Books

Monday, September 26, 2011

The world is my editor.

For those of you who have not discovered Miracle Jones, he is an incredibly prolific and talented fiction writer who confines his writing to blogs and e-books. I sent him an email praising his two novels, Sharing and Shifting, both available on Smashwords (the first one is free). He replied graciously and wrote the phrase I have used as the title for this entry.

And it got me to thinking.

Although a carefully prepared, edited, proofread, and typeset book is to be greatly desired, most printed books have at least a few typos or other errors.  Maybe there are sentences that would have been better had they been shaped a little differently, or descriptions that just miss their mark. I was once asked on a radio show in Jacksonville if there was a time in the writing process when I knew when a poem was finished. I replied that I hoped it was finished after each edit, but knew that it was not. The radio show was in conjunction with a reading tour I was doing with Jean Monahan--our first books of poetry came out at virtually the same time and from the same press.

In the years that have elapsed since that radio show, I put my own book from that tour--The Secret Life of Moles--on Smashwords and Amazon as an e-book. But because the original book file was lost, I had to retype the entire thing and, you guessed it, I made well over a hundred changes to a book that had been gone over with a fine sieve when it was first published. Is it a better book now? I think it is, but there are two schools of thought here.

When Thomas Pynchon decided to publish his early stories, he made the conscious decision to publish them exactly as they looked in the original magazines in which they appeared. He thought that, although he might have been able to polish them up, a revised story would not have been true to the spirit of the young Tom. It's also possible that he was just lazy and didn't want to fool with them. On the other hand, Henry James insisted on revising his entire oeuvre for what is known as his New York Edition. Unfortunately, by the time Henry decided to do this, his use of language had developed to such a degree that his earlier books became verbose and overly complicated. Few people read the New York Edition, but for that matter, few people read Pynchon's Slow Learner, either.

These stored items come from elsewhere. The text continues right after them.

/-- R328 step 1: the result that ends a request at once. A page that the die does not own is not its unit's to move (R327, R334): the
request is refused (log entry 74). -/
def migCheck (s : State) (d : Nat) (q : MigReq) : Option Nat :=
  if vaDie q.va ≠ d then some 4
  else if bits q.cmd.toNat 0 8 ≠ (pageEpoch (s.die d) (migPage s q)).toNat then some 2
  else if bit q.cmd.toNat 62 == migAtHost s q ∧ (migLeaf s q).isSome then some 3
  else if migPinned s q then some 4
  else none

/-- The unit takes requests in order until one passes its check (R328). -/
def migAdvance : Nat → State → Nat → State
  | 0, s, _ => s
  | n + 1, s, d =>
    match (s.die d).migQueue with
    | [] => s
    | q :: rest =>
      match migCheck s d q with
      | none => s
      | some r => migAdvance n (postResult (s.setDie d { s.die d with migQueue := rest }) d q r) d

/-- The first request of the queue ends with a result; what was held proceeds, and the unit takes the next (R328). -/
def migEnd (s : State) (d result : Nat) : State :=
  match (s.die d).migQueue with
  | [] => s
  | q :: rest => heldForwards (migAdvance rest.length (postResult (s.setDie d { s.die d with migQueue := rest }) d q result) d)

/-- The bits of MIGCMD that R329 gives: a write drops the others (R14; log entry 40). -/
def migFields : Word := 0xC6FFFFFFFFFFF0FF

/-- R329: MIGVA and MIGCMD are written; GO submits. While the copy's request is still with the unit, the write of MIGCMD is dropped whole
(log entry 75). -/
def submitMig (s : State) (d : Nat) (host : Bool) (va : BitVec 56) (cmd : Word) : State :=
  let x := s.die d
  let old := if host then x.migHost else x.migFw
  if bit old.cmd.toNat 63 then s
  else
    let cmd := cmd &&& migFields
    let r : MigRegs := { va := va, cmd := cmd, res := if bit cmd.toNat 63 then 0 else old.res }
    let x := if host then { x with migHost := r } else { x with migFw := r }
    if bit cmd.toNat 63 then
      let n := x.migQueue.length
      let s := s.setDie d { x with migQueue := x.migQueue ++ [⟨host, va, cmd⟩] }
      if n = 0 then migAdvance 1 s d else s
    else s.setDie d x

/-- MIGRATION_REQUEST (R328, R329). -/
def execMigrationRequest (die : Nat) (host : Bool) (va : BitVec 56) (cmd : BitVec 64) (s : State) :
    Host.Outcome State Fault Refusal :=
  if host then hostEvent s (.ok (submitMig s die true va cmd)) else fwEvent s (.ok (submitMig s die false va cmd))

/-- Move n bytes from one place to another: what lay at the target goes, and so does its poison. -/
def moveBytes (s : State) (src dst n : Nat) : State :=
  let inside (lo m k : Nat) : Bool := decide (lo ≤ k) && decide (k < lo + m)
  let cells := s.mem.filter (fun c => inside src n c.1)
  let blocks := s.poison.filter (fun c => inside (src / 256) (n / 256) c.1)
  let mem := s.mem.filter (fun c => !inside dst n c.1)
  let poison := s.poison.filter (fun c => !inside (dst / 256) (n / 256) c.1)
  { s with
    mem := cells.foldl (fun m (c : Nat × Byte) => tset 0 m (dst + (c.1 - src)) c.2) mem
    poison := blocks.foldl (fun m (c : Nat × Bool) => tset false m (dst / 256 + (c.1 - src / 256)) c.2) poison }

/-- R328 steps 3 and 4: copy and flip, once every request to the page that was taken earlier has been performed and the skein holds
none. Host memory is reached over a link at 64 GT/s only (R361). A page that has become one that stays where it is ends the request
with REFUSED (log entry 74). -/
def migFlip (s : State) (d : Nat) : Ev :=
  match (s.die d).migQueue with
  | [] => .ok s
  | q :: _ =>
    let page := migPage s q
    let busy := (s.die d).skein.any (fun e => pageAt s e.space e.va == pageAt s e.space page) ||
      !noneTaken s d (fun _ block => pageOf (migSize s q) (BitVec.ofNat 56 (65536 * block)) == page)
    match migLeaf s q with
    | none => .ok (migEnd s d 4)
    | some (k, w) =>
      if migPinned s q then .ok (migEnd s d 4)
      else if busy then .ok s
      else
        let host := bit q.cmd.toNat 62
        let w' := putBits (putBits w 12 44 (bits q.cmd.toNat 12 44)) 3 1 (b2n host)
        let p := migSize s q
        match leafPlace page p w {}, leafPlace page p w' {} with
        | .ok a, .ok b =>
          if (bit w 3 || host) && !memOpen s then .ok s else
          let s := (moveBytes s a b (2 ^ pageBits p)).setNum k 8 w'
          let x := s.die d
          let e := pageEpoch x page
          let s := s.setDie d { x with
            epochs := tset 0 x.epochs (page.toNat / 65536) (e + 1)
            tlb := x.tlb.filter (fun t => pageOf t.psize.toNat page != t.page) }
          .ok (migEnd s d 1)
        | .nowhere a, _ => .error (.noStorage a)
        | _, .nowhere b => .error (.noStorage b)
        | _, _ => .ok (migEnd s d 4)

/-- MIGRATION_FLIP (R328). -/
def execMigrationFlip (die : Nat) (s : State) : Host.Outcome State Fault Refusal := event (migFlip s die)

/-! Host rings. -/

/-- A ring of a die. -/
def State.ring (s : State) (d n : Nat) : HostRing := tget {} (s.die d).hostRings n
/-- Replace it. -/
def State.setRing (s : State) (d n : Nat) (r : HostRing) : State :=
  s.setDie d { s.die d with hostRings := tset {} (s.die d).hostRings n r }

/-- An error word (R333). -/
def errWord (cause sub : Nat) (seq : BitVec 32) : Word := BitVec.ofNat 64 (2 ^ 63 + cause * 2 ^ 40 + sub * 2 ^ 32 + seq.toNat)

/-- Whether STALEPKT has stopped a ring (R332). -/
def HostRing.stopped (r : HostRing) : Bool := bit r.err.toNat 63 && bits r.err.toNat 40 8 == 0x13

/-- R332: STALEPKT with a reason: the ring stops and the host is interrupted. -/
def stalePkt (s : State) (d n reason : Nat) (seq : BitVec 32) : State :=
  let s := s.setRing d n { s.ring d n with err := errWord 0x13 reason seq, upto := none, firstRead := none }
  { s with boot := { s.boot with irqs := s.boot.irqs + 1 } }

/-- R331 step 1: a kick. -/
def kick (s : State) (d n : Nat) (k : BitVec 32) : State :=
  let r := s.ring d n
  let s := s.setRing d n { r with kick := k }
  let j := (k - r.next).toNat
  if r.stopped then s
  else if !r.en then stalePkt s d n 3 k
  else if j ≤ 255 then
    let far : Bool := match r.upto with
      | some u => decide ((u - r.next).toNat < j)
      | none => true
    if far then s.setRing d n { s.ring d n with upto := some k } else s
  else if 2 ^ 32 - 256 ≤ j then s
  else stalePkt s d n 2 k

/-- HOST_KICK (R331). -/
def execHostKick (die ring : Nat) (k : BitVec 32) (s : State) : Host.Outcome State Fault Refusal :=
  hostEvent s (.ok (kick s die ring k))

/-- Place of the packet of slot k of a ring (R330). -/
def packetKey (s : State) (d n : Nat) (k : BitVec 32) : Nat :=
  hbmKey d ((s.die d).hsqBase.toNat + 0x8000 * n + 128 * (k.toNat % 256))

/-- The fields a packet writes: field numbers of R299 and their values (R330, R331). -/
def packetFields (s : State) (p : Nat) : List (Nat × Nat) :=
  let w := s.num (p + 0x10) 8
  [(0, s.num (p + 8) 8), (1, bits w 0 6), (2, bits w 16 16), (3, bits w 32 16), (5, s.num (p + 0x18) 8), (6, s.num (p + 0x20) 8)]

/-- What becomes of a packet: it is applied, refused whole with a sub-code, or held with its record's arm. -/
inductive Packet where
  | applied (s : State)
  | refused (sub : Nat)
  | held

/-- R331 step 3: apply a packet in one step, or answer the sub-code that refuses it whole. One that arms a record whose pricking lies in a
page that moves waits (R328). -/
def applyPacket (s : State) (d n p : Nat) : Packet :=
  let name : Word := BitVec.ofNat 64 (s.num p 8)
  let rec' := nameNum name
  let t := (s.ring d n).tenant.toNat
  let fs := packetFields s p
  if !nameLegal name ∨ nameDie name ≠ d then .refused 1
  else if s.recTenant d rec' ≠ t then .refused 2
  else
    match fs.findSome? (fun f => patchRefused s d rec' f.1 f.2) with
    | some sub => .refused sub
    | none =>
      let s' := fs.foldl (fun (s : State) f => patchRecord s d rec' f.1 f.2) s
      if !bit (s.num (p + 0x28) 8) 0 then .applied s'
      else if armHeld s' t d rec' then .held
      else match armRecord s' t d rec' with
        | .ok s => .applied s
        | .error sub => .refused sub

With the advent of the e-book, however, maybe there can be a time when a work is finally finished. Think what would have happened if Henry James had put his New York Edition revisions out as e-books before they were actually put in print. Would the screams of the purists have changed his mind about the total overhaul? And would Thomas Pynchon have spruced up some of the language in Slow Learner? We can only hope.

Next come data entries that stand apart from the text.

-- ==== Sys2Proof/Safety.lean ====
section
/-! DEFINITION. The terms in which claims are stated: the invariant of the machine, when a unit issues, what a completed
unit leaves, and the forms that claims name. -/

namespace Sys2Proof.Machine
open Sys2Proof

/-! ### The invariant -/

/-- Memory and the poison bits are in their canonical form. -/
abbrev State.Inv (s : State) : Prop := Memory.wf s.mem = true ∧ tableWf false s.poison = true

/-! ### Encoding -/

/-- A run of parcels decodes to an instruction. -/
abbrev decodes (ps : List Nat) (i : Instr) : Prop := (decodeUnit ps).toOption = some i

/-! ### Issue -/

end Sys2Proof.Machine

namespace Sys2Proof
open Sys2Proof.Machine

/-- The prefix values of an instruction. -/
def Instr.mods (i : Instr) : Mods :=
  match i.hdr with
  | some u => modsOf u.pfx
  | none => {}

end Sys2Proof

namespace Sys2Proof.Machine

/-- A uniform instruction's guard passes (R66). -/
abbrev passes (i : Instr) (s : State) : Prop := guardU s.me i.guard = true

/-- The lanes a guard enables (R66). -/
def lanesOf (i : Instr) (s : State) : Word := guardLanes s.me i.guard

/-- The running strand owns a port (R101, R167). -/
abbrev owns (s : State) (p : Port) : Prop := portOwner s.kore.portmap p = numOf s.cur

/-- The running strand owns the port an instruction needs, if it needs one. -/
def ownsAll (s : State) : Option Port → Prop
  | none => True
  | some p => owns s p

/-- The address after a unit. -/
def past (i : Instr) (s : State) : Word := s.me.pc + BitVec.ofNat 64 (4 * (encode i).length)

/-- A strand after a unit that continues at an address: nothing of a wait remains (R55). -/
def Strand.goes (x : Strand) (pc : Word) : Strand :=
  { x with pc := pc, wait := none, held := [], wants := [], absent := [], amoReply := none, taken := none, saved := 0,
             age := none, got := [] }

/-- The machine after a unit that made its strand `x` and continues at `pc`: one cycle later, all else as it was. -/
def after (s : State) (x : Strand) (pc : Word) : State := { s.setMe (x.goes pc) with cycle := s.cycle + 1 }

/-- The machine after a unit that trapped with nothing performed. -/
def trapped (s : State) (t : TrapInfo) : State := (deliverTrap s s.cur t).tick

/-- An instruction completes: the machine is `t` but for the pc past the unit, the ended wait and the cycle. -/
abbrev yields (i : Instr) (s t : State) : Prop := exec i s = .next (after t t.me (past i s))

/-- An instruction completes and all that changes is its strand, which becomes `x` and moves past the unit. -/
abbrev completes (i : Instr) (s : State) (x : Strand) : Prop := exec i s = .next (after s x (past i s))

/-- An instruction transfers control: its strand becomes `x` at address `pc`, and nothing else changes. -/
abbrev transfers (i : Instr) (s : State) (x : Strand) (pc : Word) : Prop := exec i s = .next (after s x pc)

/-- A strand after a trap that its handler takes (R114); the two low bits of THND are dropped (log entry 45). -/
def Strand.entered (x : Strand) (t : TrapInfo) : Strand :=
  { x with
    wait := none, held := [], wants := [], absent := [], amoReply := none, taken := none, saved := 0, age := none, got := []
    tcause := BitVec.ofNat 16 (t.sub.toNat * 256 + t.cause.toNat), tpc := x.pc, tval := t.tval, tlanes := t.lanes
    inh := true, pc := x.thnd.setWidth 64 &&& ~~~3 }

/-- An instruction traps with nothing performed. -/
abbrev traps (i : Instr) (s : State) (t : TrapInfo) : Prop := exec i s = .next (trapped s t)

/-- A uniform instruction's guard passes, and its value is written to a scalar register (R98: s0 discards it). -/
def writes (i : Instr) (s : State) (d : BitVec 5) (w : Word) : Prop := passes i s → completes i s (s.me.sset d w)

/-- A transfer to `t` passes the checks of R72: outside the code region any aligned target does, inside it the parcel there
is the first of an instruction with T = 1. -/
def lands (s : State) (t : Word) : Prop :=
  t.toNat % 4 = 0 ∧ (inCode s.me t.toNat = true → ∃ p, fetchParcel s t.toNat = (s, .ok p) ∧ p % 4 ≠ 3 ∧ bit p 2 = true)

/-- A transfer to `t` fails for want of a landing bit (R72). -/
def stumbles (s : State) (t : Word) : Prop :=
  t.toNat % 4 = 0 ∧ inCode s.me t.toNat = true ∧ ∃ p, fetchParcel s t.toNat = (s, .ok p) ∧ (p % 4 = 3 ∨ bit p 2 = false)

/-- An immediate of n bits as an operand: sign-extended, or after the 25 bits of an Immediate extension prefix (R69). -/
def immOf {n : Nat} (m : Mods) (x : BitVec n) : Word :=
  match m.ext with
  | none => x.signExtend 64
  | some e => (e ++ x).signExtend 64

/-- A strand after a call with frame field `frm` and a link word, once the frames that had to go are spilled (R108). -/
def Strand.called (x : Strand) (frm : Nat) (link : Word) : Strand :=
  let y := { x with voff := x.voff + 16 * frm, swb := x.swb + 1, depth := x.depth + 1, res := x.res + 1 }
  ((List.range 16).foldl (fun (y : Strand) i => y.wset (x.swb + 1) i 0) y).wset (x.swb + 1) 0 link

/-- An exact result as a word, clamped to the signed range under SAT (R132). -/
def clamped (m : Mods) (x : Int) : Word := if m.sat then BitVec.ofInt 64 (max (-2 ^ 63) (min (2 ^ 63 - 1) x)) else BitVec.ofInt 64 x

/-- A finite value. -/
def FVal.finite : FVal → Bool
  | .fin .. => true
  | _ => false

/-- The rational number a finite value stands for (R21). -/
def FVal.rat : FVal → Rat
  | .fin neg m e => (if neg then -1 else 1) * (m : Rat) * (2 : Rat) ^ e
  | _ => 0

/-- The distance of two rationals. -/
def gap (x y : Rat) : Rat := if x ≤ y then y - x else x - y

/-- Numeric order with the infinities; a NaN is in no order. -/
def FVal.below (a b : FVal) : Bool :=
  match a, b with
  | .nan _, _ => false
  | _, .nan _ => false
  | .inf s, .inf t => s && !t
  | .inf s, _ => s
  | _, .inf t => !t
  | a, b => decide (a.rat < b.rat)

/-- A condition of R63 on two float values (R106): a NaN operand makes all but ne and un false. -/
def condFloat (c : Cond) (a b : FVal) : Bool :=
  let un := a.isNaN || b.isNaN
  let lt := a.below b
  let gt := b.below a
  match c with
  | .eq => !un && !lt && !gt
  | .ne => un || lt || gt
  | .lt => lt
  | .le => !un && !gt
  | .gt => gt
  | .ge => !un && !lt
  | .un => un
  | .or => !un

/-- A condition of R63 on two integers, the unordered ones apart. -/
def condOrder (c : Cond) (x y : Int) : Bool :=
  match c with
  | .eq => decide (x = y)
  | .ne => decide (x ≠ y)
  | .lt => decide (x < y)
  | .le => decide (x ≤ y)
  | .gt => decide (y < x)
  | .ge => decide (y ≤ x)
  | .un => false
  | .or => true

/-- The FP32 value of a scalar's low half, a subnormal read as zero under `.ftz` (R30, R134). -/
def scalarF32 (m : Mods) (w : Word) : FVal := if m.ftz then flushIn .fp32 (f32Val w.toNat) else f32Val w.toNat

/-- A strand that received an FP32 result with its conditions (R29, R134): the code zero-extended, the flags of lane 0. -/
def Strand.received (x : Strand) (m : Mods) (d : BitVec 5) (code : Nat) (f : Flags) : Strand :=
  let y := x.sset d (BitVec.ofNat 64 code)
  if m.q then y
  else
    { y with
      flnv := y.flnv ||| (if f.nv then 1 else 0)
      fldz := y.fldz ||| (if f.dz then 1 else 0)
      flof := y.flof ||| (if f.ov then 1 else 0)
      fluf := y.fluf ||| (if f.uf then 1 else 0)
      flnx := y.flnx ||| (if f.nx then 1 else 0) }

/-- The rounding of a scalar float instruction (R28, R134): its mode, and under RSR the draw of its coordinates. -/
def scalarRounding (x : Strand) (m : Mods) (d : BitVec 5) : RCtx :=
  { mode := m.mode, draw := rsrDraw (x.stitchNum.toNat * 2 ^ 32 + (0x320 + d.toNat) * 2 ^ 16) x.srkey.toNat m.key, sat := m.sat, ftz := m.ftz }

/-- An address the strand reaches through translation, already in the TLB of its home (R251). -/
abbrev placed (s : State) (sp : Space) (va : BitVec 56) (need : Need) (k : Nat) : Prop := translate s sp va need = (s, .ok k)

/-- A chunk of 128 bytes of the spill stack can be accessed: its page's translation is in the TLB and allows it, no move holds
the page, and no entry of the skein waits for it. -/
def chunkOpen (s : State) (need : Need) (va : BitVec 56) : Prop :=
  (∃ k, placed s .loose va need k) ∧ migHolds s va = false ∧ pendingPage s .loose (pageAt s .loose va) = false

/-- So can n chunks, one after another. -/
def chunksOpen (s : State) (need : Need) (va : BitVec 56) (n : Nat) : Prop :=
  ∀ j, j < n → chunkOpen s need (va + BitVec.ofNat 56 (128 * j))

/-- Of n chunks, one lies on a page that is absent or forbids the access, and those before it can be accessed. -/
def chunksFail (s : State) (need : Need) (va : BitVec 56) (n : Nat) : Prop :=
  ∃ j, j < n ∧ (∀ i, i < j → chunkOpen s need (va + BitVec.ofNat 56 (128 * i))) ∧
    (translate s .loose (va + BitVec.ofNat 56 (128 * j)) need = (s, .perm) ∨
      translate s .loose (va + BitVec.ofNat 56 (128 * j)) need = (s, .absent))

/-- A strand has a handler and is not in one (R114). -/
abbrev handles (x : Strand) : Prop := x.thnd ≠ 0 ∧ x.inh = false

/-! ### Rows -/

/-- Element e of width w of a row (R9, R20). -/
def elem (w : Nat) (r : RowBits) (e : Nat) : Nat := r.toNat / 2 ^ (w * e) % 2 ^ w

/-- Where a row lies: the private file, the band, or the strand's output rows. -/
def rowPlace (s : State) : Row → Nat × Nat
  | .v n => (0, s.vkey n.toNat)
  | .b n => (1, n.toNat)
  | .o n => (2, n.toNat)

/-- Destinations that lie apart: a partition of 256 rows or more never folds two of them. -/
abbrev separate (s : State) (ds : List Row) : Prop := (ds.map (rowPlace s)).Nodup

/-- What a source reads. -/
def Ref.at (s : State) : Ref → PRow
  | .row r => s.rowGet r
  | .lx => s.me.lx

/-- A source can be read now: a band row is full (R172). -/
def Ref.present (s : State) : Ref → Bool
  | .row (.b n) => s.kore.isFull n.toNat
  | _ => true

/-- A destination can be written now: a band row can be taken (R172-R174). -/
def Row.takable (s : State) : Row → Bool
  | .b n => canTake s s.cur n.toNat
  | _ => true

/-- Element e of row j of a source operand: of its row or the latch, or a broadcast (R62, R148). -/
def source (s : State) (f : Fmt) (m : Mods) (a : VSrc) (j e : Nat) : Nat :=
  match a with
  | .row r => elem f.width (s.rowGet (Row.plus r j)).bits e
  | .lx => elem f.width s.me.lx.bits e
  | .scal r => (s.sget r).toNat % 2 ^ f.width
  | .imm n => immCode f (immVal m 9 n.toNat)

/-- The same for an instruction without a type: 32-bit elements, an immediate as a two's-complement value (R148). -/
def wideSource (s : State) (m : Mods) (a : VSrc) (j e : Nat) : Nat :=
  match a with
  | .imm n => wrapInt 32 (immVal m 9 n.toNat)
  | _ => source s .int32 m a j e

/-- A vector instruction can issue and complete at once: its port is owned, a lane is enabled, nothing has been read before,
every band source is full and every band destination can be taken, the destinations lie apart, and in strict mode no source
is poisoned (R104, R116, R149, R172, R174). -/
abbrev vready (i : Instr) (s : State) (refs : List Ref) (ds : List Row) : Prop :=
  owns s .x ∧ lanesOf i s ≠ 0 ∧ s.me.held = [] ∧
    (∀ r ∈ refs, r.present s = true) ∧ (∀ d ∈ ds, Row.takable s d = true) ∧ separate s ds ∧
    (s.me.strict = true → ∀ r ∈ refs, (Ref.at s r).poison = false)

/-- The registers of a strand beside its rows, predicates, handles, flag words, and what a unit that has not ended keeps. -/
def Strand.others (x : Strand) : Strand :=
  { x with orows := [], lx := {}, preds := [], handles := [], flnv := 0, fldz := 0, flof := 0, fluf := 0, flnx := 0
           wait := none, held := [], wants := [], absent := [], amoReply := none, taken := none, saved := 0, age := none, got := [] }

/-- The registers of a core beside its rows, the reservations of the band and its stitch. -/
def Core.others (k : Core) : Core := { k with vfile := [], band := [], full := 0, reserved := [], stitch := none }

/-- What an instruction that writes rows leaves alone: every row that none of its destinations shares a place with, every
other register of the strand but lx, its predicates, its handles and the flag words, every other register of its core, every other
strand and core, and the clusters; a band destination becomes full (R172). -/
def rowsKept (s t : State) (ds : List Row) : Prop :=
  (∀ r, rowPlace s r ∉ ds.map (rowPlace s) → t.rowGet r = s.rowGet r) ∧
    (∀ b, t.kore.isFull b = (s.kore.isFull b || (bandRows ds).contains b)) ∧
    t.me.others = s.me.others ∧ t.kore.others = s.kore.others ∧ (∀ n, n ≠ s.cur → t.strand n = s.strand n) ∧
    (∀ c, c ≠ s.myCore → t.core c = s.core c) ∧ t.clusters = s.clusters ∧ t.cycle = s.cycle ∧ t.cur = s.cur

For probably the first time in history, readers have easy access to authors through their blogs, websites, or social networks. If you buy an e-book on Smashwords, you have the right to review it on their site--another way of communicating with the author. Authors are rarely their own best editors, but by bypassing the megapublishers, writers are also missing out on the real talents of some of today's editors and proofreaders--the difference in professionalism between most of the e-book originals I have read and most books by the large print publishers is obvious and for e-book literature to thrive and grow, this must change.

That's where the world comes in. And I'll invite you right now--if you find anything wrong with my own books, shoot me an email. If I agree, I'll fix it with thanks. Remember that, unlike Amazon, once you buy a book on Smashwords, it is yours forever, in any format (another phrase from Miracle Jones, this time from his nonfiction blog). That goes for revisions, too.